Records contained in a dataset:
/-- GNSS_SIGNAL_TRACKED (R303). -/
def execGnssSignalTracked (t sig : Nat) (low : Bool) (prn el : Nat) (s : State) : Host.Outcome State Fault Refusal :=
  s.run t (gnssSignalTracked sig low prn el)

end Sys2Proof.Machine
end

TASK
Return the records exactly, character for character.

REPLY
/-- GNSS_SIGNAL_TRACKED (R303). -/
def execGnssSignalTracked (t sig : Nat) (low : Bool) (prn el : Nat) (s : State) : Host.Outcome State Fault Refusal :=
  s.run t (gnssSignalTracked sig low prn el)

end Sys2Proof.Machine
end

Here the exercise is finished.